=== Task input ===
/-- The magnitude of a value, an infinity counting as the largest finite one. -/
def magOf (f : Nat) : Num → Num
  | .fin _ m e => .fin false m e
  | .inf _ => maxFin f
  | .nan => .fin false 0 0

/-- R242: the scale byte of a block of results. -/
def scaleByte (f : Nat) (xs : List Num) : Nat :=
  if xs.any (·.isNan) then 255 else
  let mx := xs.foldl (fun b x => if b.cmp (magOf f x) < 0 then magOf f x else b) (.fin false 0 0)
  match mx with
  | .fin _ 0 _ => 127
  | _ =>
    let e := (max 0 (min (floorLog mx - floorLog (maxFin f) + 127) 254)).toNat
    if e < 254 ∧ 0 < (mx.scale (127 - (e : Int))).cmp (maxFin f) then e + 1 else e

/-- Convert values in order. -/
def convertAll (f rm : Nat) : List Num → Nat → List Nat × Nat
  | [], g => ([], g)
  | x :: t, g =>
    let r := axConvert f rm x g
    let q := convertAll f rm t r.2
    (r.1 :: q.1, q.2)

/-- Blocks of 32 results with their scale bytes, and the generator after them. -/
def convertBlocks (f rm : Nat) : Nat → List Num → Nat → List Nat × List Nat × Nat
  | 0, _, g => ([], [], g)
  | n + 1, xs, g =>
    let b := xs.take 32
    let e := scaleByte f b
    let r := if e = 255 then (b.map fun _ => 0, g) else convertAll f rm (b.map fun x => x.scale (127 - (e : Int))) g
    let q := convertBlocks f rm n (xs.drop 32) r.2
    (r.1 ++ q.1, e :: q.2.1, q.2.2)

/-- Pairs of part codes joined to complex elements. -/
def joinParts (w : Nat) : List Nat → List Nat
  | a :: b :: t => (a + b * 2 ^ w) :: joinParts w t
  | _ => []

/-- What a drain writes: packed elements, and scale bytes; and the generator after it. -/
def drainData (c : Core) (r : AxReq) : List Byte × List Byte × Nat :=
  let f := r.fmt.ofmt
  let pt := if isCplx f then partTy f else f
  let n := wordsOf f * bits r.b 24 12
  let vals := (List.range n).map fun i => drainVal r.fmt (isInt pt) (mapGet 0 c.bank (bits r.b 11 0 + i)).toNat
  if r.fmt.osc then
    let q := convertBlocks f r.fmt.rm (n / 32) vals (seedOf r.fmt)
    (pack f q.1, q.2.1.map (BitVec.ofNat 8), q.2.2)
  else
    let q := convertAll pt r.fmt.rm vals (seedOf r.fmt)
    (pack f (if isCplx f then joinParts (8 * tySize pt) q.1 else q.1), [], q.2)

/-- Does a poisoned bank word feed any of n bytes from byte i on? -/
def drainBad (c : Core) (r : AxReq) (i n : Nat) : Bool :=
  let f := r.fmt.ofmt
  let w := wordsOf f
  let lo := 8 * i / fmtBits f
  let hi := (8 * (i + n) + fmtBits f - 1) / fmtBits f
  c.bankPoison.any fun p => decide (bits r.b 11 0 + w * lo ≤ p ∧ p < bits r.b 11 0 + w * hi ∧ p < bits r.b 11 0 + w * bits r.b 24 12)

/-- The address a drain writes to. -/
def drainAddr (r : AxReq) : Word :=
  if bits r.b 26 26 = 1 then sliceAddr (homeLoc (bits r.a 13 0) (bits r.a 31 16)) else r.a

/-- The writes of a drain in order: address, data, badness. A poisoned bank word poisons the lines of the elements that it feeds, and
no line of scale bytes. DESIGN CHOICE, log entry 31. -/
def drainWrites (c : Core) (r : AxReq) : List (Word × List Byte × Bool) :=
  let d := drainData c r
  let e := drainAddr r
  ((linePieces d.1.length e.toNat d.1.length).map fun p =>
    (BitVec.ofNat 64 p.1, slice d.1 (p.1 - e.toNat) p.2, drainBad c r (p.1 - e.toNat) p.2)) ++
  (linePieces d.2.1.length r.fmt.oscale.toNat d.2.1.length).map fun p =>
    (BitVec.ofNat 64 p.1, slice d.2.1 (p.1 - r.fmt.oscale.toNat) p.2, false)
===
> **What needs to be done**
The records given above are to be repeated in full, exactly.

> **Result of the task**
/-- The magnitude of a value, an infinity counting as the largest finite one. -/
def magOf (f : Nat) : Num → Num
  | .fin _ m e => .fin false m e
  | .inf _ => maxFin f
  | .nan => .fin false 0 0

/-- R242: the scale byte of a block of results. -/
def scaleByte (f : Nat) (xs : List Num) : Nat :=
  if xs.any (·.isNan) then 255 else
  let mx := xs.foldl (fun b x => if b.cmp (magOf f x) < 0 then magOf f x else b) (.fin false 0 0)
  match mx with
  | .fin _ 0 _ => 127
  | _ =>
    let e := (max 0 (min (floorLog mx - floorLog (maxFin f) + 127) 254)).toNat
    if e < 254 ∧ 0 < (mx.scale (127 - (e : Int))).cmp (maxFin f) then e + 1 else e

/-- Convert values in order. -/
def convertAll (f rm : Nat) : List Num → Nat → List Nat × Nat
  | [], g => ([], g)
  | x :: t, g =>
    let r := axConvert f rm x g
    let q := convertAll f rm t r.2
    (r.1 :: q.1, q.2)

/-- Blocks of 32 results with their scale bytes, and the generator after them. -/
def convertBlocks (f rm : Nat) : Nat → List Num → Nat → List Nat × List Nat × Nat
  | 0, _, g => ([], [], g)
  | n + 1, xs, g =>
    let b := xs.take 32
    let e := scaleByte f b
    let r := if e = 255 then (b.map fun _ => 0, g) else convertAll f rm (b.map fun x => x.scale (127 - (e : Int))) g
    let q := convertBlocks f rm n (xs.drop 32) r.2
    (r.1 ++ q.1, e :: q.2.1, q.2.2)

/-- Pairs of part codes joined to complex elements. -/
def joinParts (w : Nat) : List Nat → List Nat
  | a :: b :: t => (a + b * 2 ^ w) :: joinParts w t
  | _ => []

/-- What a drain writes: packed elements, and scale bytes; and the generator after it. -/
def drainData (c : Core) (r : AxReq) : List Byte × List Byte × Nat :=
  let f := r.fmt.ofmt
  let pt := if isCplx f then partTy f else f
  let n := wordsOf f * bits r.b 24 12
  let vals := (List.range n).map fun i => drainVal r.fmt (isInt pt) (mapGet 0 c.bank (bits r.b 11 0 + i)).toNat
  if r.fmt.osc then
    let q := convertBlocks f r.fmt.rm (n / 32) vals (seedOf r.fmt)
    (pack f q.1, q.2.1.map (BitVec.ofNat 8), q.2.2)
  else
    let q := convertAll pt r.fmt.rm vals (seedOf r.fmt)
    (pack f (if isCplx f then joinParts (8 * tySize pt) q.1 else q.1), [], q.2)

/-- Does a poisoned bank word feed any of n bytes from byte i on? -/
def drainBad (c : Core) (r : AxReq) (i n : Nat) : Bool :=
  let f := r.fmt.ofmt
  let w := wordsOf f
  let lo := 8 * i / fmtBits f
  let hi := (8 * (i + n) + fmtBits f - 1) / fmtBits f
  c.bankPoison.any fun p => decide (bits r.b 11 0 + w * lo ≤ p ∧ p < bits r.b 11 0 + w * hi ∧ p < bits r.b 11 0 + w * bits r.b 24 12)

/-- The address a drain writes to. -/
def drainAddr (r : AxReq) : Word :=
  if bits r.b 26 26 = 1 then sliceAddr (homeLoc (bits r.a 13 0) (bits r.a 31 16)) else r.a

/-- The writes of a drain in order: address, data, badness. A poisoned bank word poisons the lines of the elements that it feeds, and
no line of scale bytes. DESIGN CHOICE, log entry 31. -/
def drainWrites (c : Core) (r : AxReq) : List (Word × List Byte × Bool) :=
  let d := drainData c r
  let e := drainAddr r
  ((linePieces d.1.length e.toNat d.1.length).map fun p =>
    (BitVec.ofNat 64 p.1, slice d.1 (p.1 - e.toNat) p.2, drainBad c r (p.1 - e.toNat) p.2)) ++
  (linePieces d.2.1.length r.fmt.oscale.toNat d.2.1.length).map fun p =>
    (BitVec.ofNat 64 p.1, slice d.2.1 (p.1 - r.fmt.oscale.toNat) p.2, false)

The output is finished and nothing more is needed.